START Material shown
-- ==== Sys2Proof/Certificates/Slice0/Obligations.lean ====
section
/-!
DEFINITION. The statements for the provers: what each instruction and move does, in terms of the machine (OBLIGATIONS.json lists them with the rules that they formalise).
-/

namespace Sys2Proof.Spec

open Sys2Proof Sys2Proof.Machine Sys2Proof.Safety

/-! ### The control engine: scalar work (03) -/

/-- Bits [127:64] of an exact product. -/
def upper (p : Int) : DWord := (BitVec.ofInt 128 p).extractLsb' 64 64

/-- The guarded register forms of R65, R66 and R67 with the value that each writes. -/
def regForms : List ((BitVec 5 → BitVec 5 → BitVec 5 → BitVec 3 → Instr) × (DWord → DWord → DWord)) :=
  [(.add, fun x y => x + y), (.sub, fun x y => x - y), (.mul, fun x y => x * y),
   (.mulh, fun x y => upper (x.toInt * y.toInt)), (.mulhu, fun x y => upper (x.toNat * y.toNat)),
   (.div, fun x y => if y = 0 then -1 else BitVec.ofInt 64 (x.toInt.tdiv y.toInt)),
   (.divu, fun x y => if y = 0 then -1 else BitVec.ofNat 64 (x.toNat / y.toNat)),
   (.rem, fun x y => if y = 0 then x else BitVec.ofInt 64 (x.toInt.tmod y.toInt)),
   (.remu, fun x y => if y = 0 then x else BitVec.ofNat 64 (x.toNat % y.toNat)),
   (.and, fun x y => x &&& y), (.or, fun x y => x ||| y), (.xor, fun x y => x ^^^ y), (.andn, fun x y => x &&& ~~~y),
   (.shl, fun x y => x <<< (y.toNat % 64)), (.shr, fun x y => x >>> (y.toNat % 64)),
   (.sra, fun x y => x.sshiftRight (y.toNat % 64)),
   (.min, fun x y => if x.toInt ≤ y.toInt then x else y), (.max, fun x y => if x.toInt ≤ y.toInt then y else x),
   (.minu, fun x y => if x.toNat ≤ y.toNat then x else y), (.maxu, fun x y => if x.toNat ≤ y.toNat then y else x)]

/-- From `s` to `t` the control stream has issued without a branch, and nothing differs but the control registers of the executing bank. -/
def ControlRegs (s t : State) : Prop :=
  OnlyBank s t ∧ Issued 0 s.me t.me ∧ { t.me with s := s.me.s, streams := s.me.streams } = s.me

/-- Register `d` of the control engine has been written with `v`, where it takes a write (R63); every other register that is no loop index reads as before. -/
def WroteS (s t : State) (d : BitVec 5) (v : DWord) : Prop :=
  ∀ r, r ≠ 30 → r ≠ 31 → t.me.rdS r = if r = d ∧ d ≠ 0 then v else s.me.rdS r

/-- The conditions of `CMP` (R68). -/
def conditions : List (BitVec 3 × (DWord → DWord → Bool)) :=
  [(0, fun x y => decide (x = y)), (1, fun x y => decide (x ≠ y)), (2, fun x y => decide (x.toInt < y.toInt)),
   (3, fun x y => decide (y.toInt ≤ x.toInt)), (4, fun x y => decide (x.toNat < y.toNat)), (5, fun x y => decide (y.toNat ≤ x.toNat))]

/-- From `s` to `t` the control stream has issued without a branch, and nothing differs but the predicates of the executing bank. -/
def PredicateRegs (s t : State) : Prop :=
  OnlyBank s t ∧ Issued 0 s.me t.me ∧ { t.me with p := s.me.p, streams := s.me.streams } = s.me

/-- Predicate `d` has been written with `v` if `g` holds; a write to p0 is discarded. -/
def WroteP (s t : State) (g : Bool) (d : BitVec 3) (v : Bool) : Prop :=
  ∀ r, t.me.rdP r = if g = true ∧ r = d ∧ d ≠ 0 then v else s.me.rdP r

/-- The immediate forms of R72 that write a register. -/
def immForms : List ((BitVec 5 → BitVec 5 → BitVec 12 → Instr) × (DWord → DWord → DWord)) :=
  [(.addi, fun x y => x + y), (.andi, fun x y => x &&& y), (.ori, fun x y => x ||| y), (.xori, fun x y => x ^^^ y),
   (.muli, fun x y => x * y), (.mini, fun x y => if x.toInt ≤ y.toInt then x else y), (.maxi, fun x y => if x.toInt ≤ y.toInt then y else x)]

/-- The shifts by an immediate (R72). -/
def shiftForms : List ((BitVec 5 → BitVec 5 → BitVec 6 → Instr) × (DWord → Nat → DWord)) :=
  [(.shli, fun x n => x <<< n), (.shri, fun x n => x >>> n), (.srai, fun x n => x.sshiftRight n)]

/-- The byte address of an access of `n` bytes to scalar data memory (R75). -/
def ea (k : Bank) (a : BitVec 5) (o : BitVec 12) (n : Nat) : Nat :=
  (k.rdS a + o.signExtend 64 * BitVec.ofNat 64 n).toNat

/-- The loads of R75: size, and the value for the little-endian number read. -/
def loadForms : List ((BitVec 5 → BitVec 5 → BitVec 12 → Instr) × Nat × (Nat → DWord)) :=
  [(.ldb, 1, fun v => (BitVec.ofNat 8 v).signExtend 64), (.ldbu, 1, BitVec.ofNat 64),
   (.ldh, 2, fun v => (BitVec.ofNat 16 v).signExtend 64), (.ldhu, 2, BitVec.ofNat 64),
   (.ldw, 4, fun v => (BitVec.ofNat 32 v).signExtend 64), (.ldwu, 4, BitVec.ofNat 64), (.ldd, 8, BitVec.ofNat 64)]

/-- The stores of R75 with their sizes. -/
def storeForms : List ((BitVec 5 → BitVec 5 → BitVec 12 → Instr) × Nat) := [(.stb, 1), (.sth, 2), (.stw, 4), (.std, 8)]

end Sys2Proof.Spec

open Sys2Proof Sys2Proof.Machine Sys2Proof.Safety Sys2Proof.Spec

/-- R63, R65, R66, R67: the twenty guarded register forms. -/
def Obligations.ScalarRegisterFormsWriteTheirResult : Prop :=
  ∀ p ∈ regForms, ∀ (d a b : BitVec 5) (g : BitVec 3) (s : State),
    ∃ t, exec (p.1 d a b g) s = .next t ∧ ControlRegs s t
      ∧ WroteS s t d (if s.me.rdP g = true then p.2 (s.me.rdS a) (s.me.rdS b) else s.me.rdS d)
      ∧ (s.me.rdP g = false ∨ d = 0 ∨ d = 30 ∨ d = 31 → t.me.s = s.me.s)

/-- R68: `CMP`, `PAND`, `POR`, `PXOR`, `MOVP`. -/
def Obligations.PredicateFormsWriteTheirPredicate : Prop :=
  (∀ x ∈ conditions, ∀ (d : BitVec 3) (a b : BitVec 5) (g : BitVec 3) (s : State),
    ∃ t, exec (.cmp d a b g x.1) s = .next t ∧ PredicateRegs s t ∧ WroteP s t (s.me.rdP g) d (x.2 (s.me.rdS a) (s.me.rdS b)))
  ∧ (∀ (d a b g : BitVec 3) (s : State),
    (∃ t, exec (.pand d a b g) s = .next t ∧ PredicateRegs s t ∧ WroteP s t (s.me.rdP g) d (s.me.rdP a && s.me.rdP b))
    ∧ (∃ t, exec (.por d a b g) s = .next t ∧ PredicateRegs s t ∧ WroteP s t (s.me.rdP g) d (s.me.rdP a || s.me.rdP b))
    ∧ (∃ t, exec (.pxor d a b g) s = .next t ∧ PredicateRegs s t ∧ WroteP s t (s.me.rdP g) d (Bool.xor (s.me.rdP a) (s.me.rdP b))))
  ∧ (∀ (d : BitVec 3) (a : BitVec 5) (g : BitVec 3) (s : State),
    ∃ t, exec (.movp d a g) s = .next t ∧ PredicateRegs s t ∧ WroteP s t (s.me.rdP g) d (decide (s.me.rdS a ≠ 0)))

/-- R69 to R71: selection, counting and bit fields. -/
def Obligations.SelectionCountingAndBitFields : Prop :=
  ∀ (d a b : BitVec 5) (g : BitVec 3) (s : State),
    let x := s.me.rdS a
    let pos := (s.me.rdS b).toNat % 64
    let w := (s.me.rdS b).toNat / 256 % 64 + 1
    (∃ t, exec (.sel d a b g) s = .next t ∧ ControlRegs s t ∧ WroteS s t d (if s.me.rdP g = true then x else s.me.rdS b))
    ∧ (∃ n, n ≤ 64 ∧ (x = 0 → n = 64) ∧ (x ≠ 0 → n < 64 ∧ x.getLsbD (63 - n) = true) ∧ (∀ i, 63 - n < i → x.getLsbD i = false)
        ∧ ∃ t, exec (.clz d a g) s = .next t ∧ ControlRegs s t
          ∧ WroteS s t d (if s.me.rdP g = true then BitVec.ofNat 64 n else s.me.rdS d))
    ∧ (∃ t, exec (.popc d a g) s = .next t ∧ ControlRegs s t
        ∧ WroteS s t d (if s.me.rdP g = true then BitVec.ofNat 64 ((List.range 64).countP (fun i => x.getLsbD i)) else s.me.rdS d))
    ∧ (∃ v t, exec (.bfx d a b g) s = .next t ∧ ControlRegs s t ∧ WroteS s t d (if s.me.rdP g = true then v else s.me.rdS d)
        ∧ ∀ j, j < 64 → v.getLsbD j = (decide (j < w) && x.getLsbD (pos + j)))
    ∧ (∃ v t, exec (.bfi d a b g) s = .next t ∧ ControlRegs s t ∧ WroteS s t d (if s.me.rdP g = true then v else s.me.rdS d)
        ∧ ∀ j, j < 64 → v.getLsbD j = if pos ≤ j ∧ j < pos + w then x.getLsbD (j - pos) else (s.me.rdS d).getLsbD j)

/-- R72, R73: immediates and moves. -/
def Obligations.ImmediateFormsAndMoves : Prop :=
  (∀ p ∈ immForms, ∀ (d a : BitVec 5) (i : BitVec 12) (s : State),
    ∃ t, exec (p.1 d a i) s = .next t ∧ ControlRegs s t ∧ WroteS s t d (p.2 (s.me.rdS a) (i.signExtend 64)))
  ∧ (∀ p ∈ shiftForms, ∀ (d a : BitVec 5) (i : BitVec 6) (s : State),
    ∃ t, exec (p.1 d a i) s = .next t ∧ ControlRegs s t ∧ WroteS s t d (p.2 (s.me.rdS a) i.toNat))
  ∧ (∀ (d : BitVec 3) (a : BitVec 5) (i : BitVec 12) (s : State),
    (∃ t, exec (.cmpeqi d a i) s = .next t ∧ PredicateRegs s t ∧ WroteP s t true d (decide (s.me.rdS a = i.signExtend 64)))
    ∧ (∃ t, exec (.cmplti d a i) s = .next t ∧ PredicateRegs s t
        ∧ WroteP s t true d (decide ((s.me.rdS a).toInt < i.toInt)))
    ∧ (∃ t, exec (.cmpltui d a i) s = .next t ∧ PredicateRegs s t
        ∧ WroteP s t true d (decide ((s.me.rdS a).toNat < (i.signExtend 64).toNat))))
  ∧ (∀ (d : BitVec 5) (i : BitVec 19) (lit : Word) (s : State),
    (∃ t, exec (.movi d i) s = .next t ∧ ControlRegs s t ∧ WroteS s t d (i.signExtend 64))
    ∧ (∃ t, exec (.movl d lit) s = .next t ∧ ControlRegs s t ∧ WroteS s t d (lit.signExtend 64))
    ∧ (∃ t, exec (.movlh d lit) s = .next t ∧ ControlRegs s t ∧ WroteS s t d (lit ++ (s.me.rdS d).extractLsb' 0 32)))

/-- R75: the loads of scalar data memory. -/
def Sys2Proof.Spec.ScalarLoadReadsItsBytes : Prop :=
  ∀ p ∈ loadForms, ∀ (d a : BitVec 5) (o : BitVec 12) (s : State),
    ea s.me a o p.2.1 + p.2.1 ≤ 0x10000 → ea s.me a o p.2.1 % p.2.1 = 0 →
    ∃ t, exec (p.1 d a o) s = .next t ∧ ControlRegs s t
      ∧ WroteS s t d (p.2.2 (leNat (rdBytes s.me.sdm (ea s.me a o p.2.1) p.2.1)))

/-- R75: the stores of scalar data memory. -/
def Sys2Proof.Spec.ScalarStoreWritesItsBytes : Prop :=
  ∀ p ∈ storeForms, ∀ (v a : BitVec 5) (o : BitVec 12) (s : State),
    ea s.me a o p.2 + p.2 ≤ 0x10000 → ea s.me a o p.2 % p.2 = 0 →
    ∃ t, exec (p.1 v a o) s = .next t ∧ OnlyBank s t ∧ Issued 0 s.me t.me
      ∧ { t.me with sdm := s.me.sdm, streams := s.me.streams } = s.me
      ∧ (∀ i, i < p.2 → rdByte t.me.sdm (ea s.me a o p.2 + i) = BitVec.ofNat 8 ((s.me.rdS v).toNat / 256 ^ i))
      ∧ (∀ x, x < ea s.me a o p.2 ∨ ea s.me a o p.2 + p.2 ≤ x → rdByte t.me.sdm x = rdByte s.me.sdm x)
END Material shown
Once every line above has been checked for the string "OnlyBank", give the number of matching lines and nothing more.

Task response: 3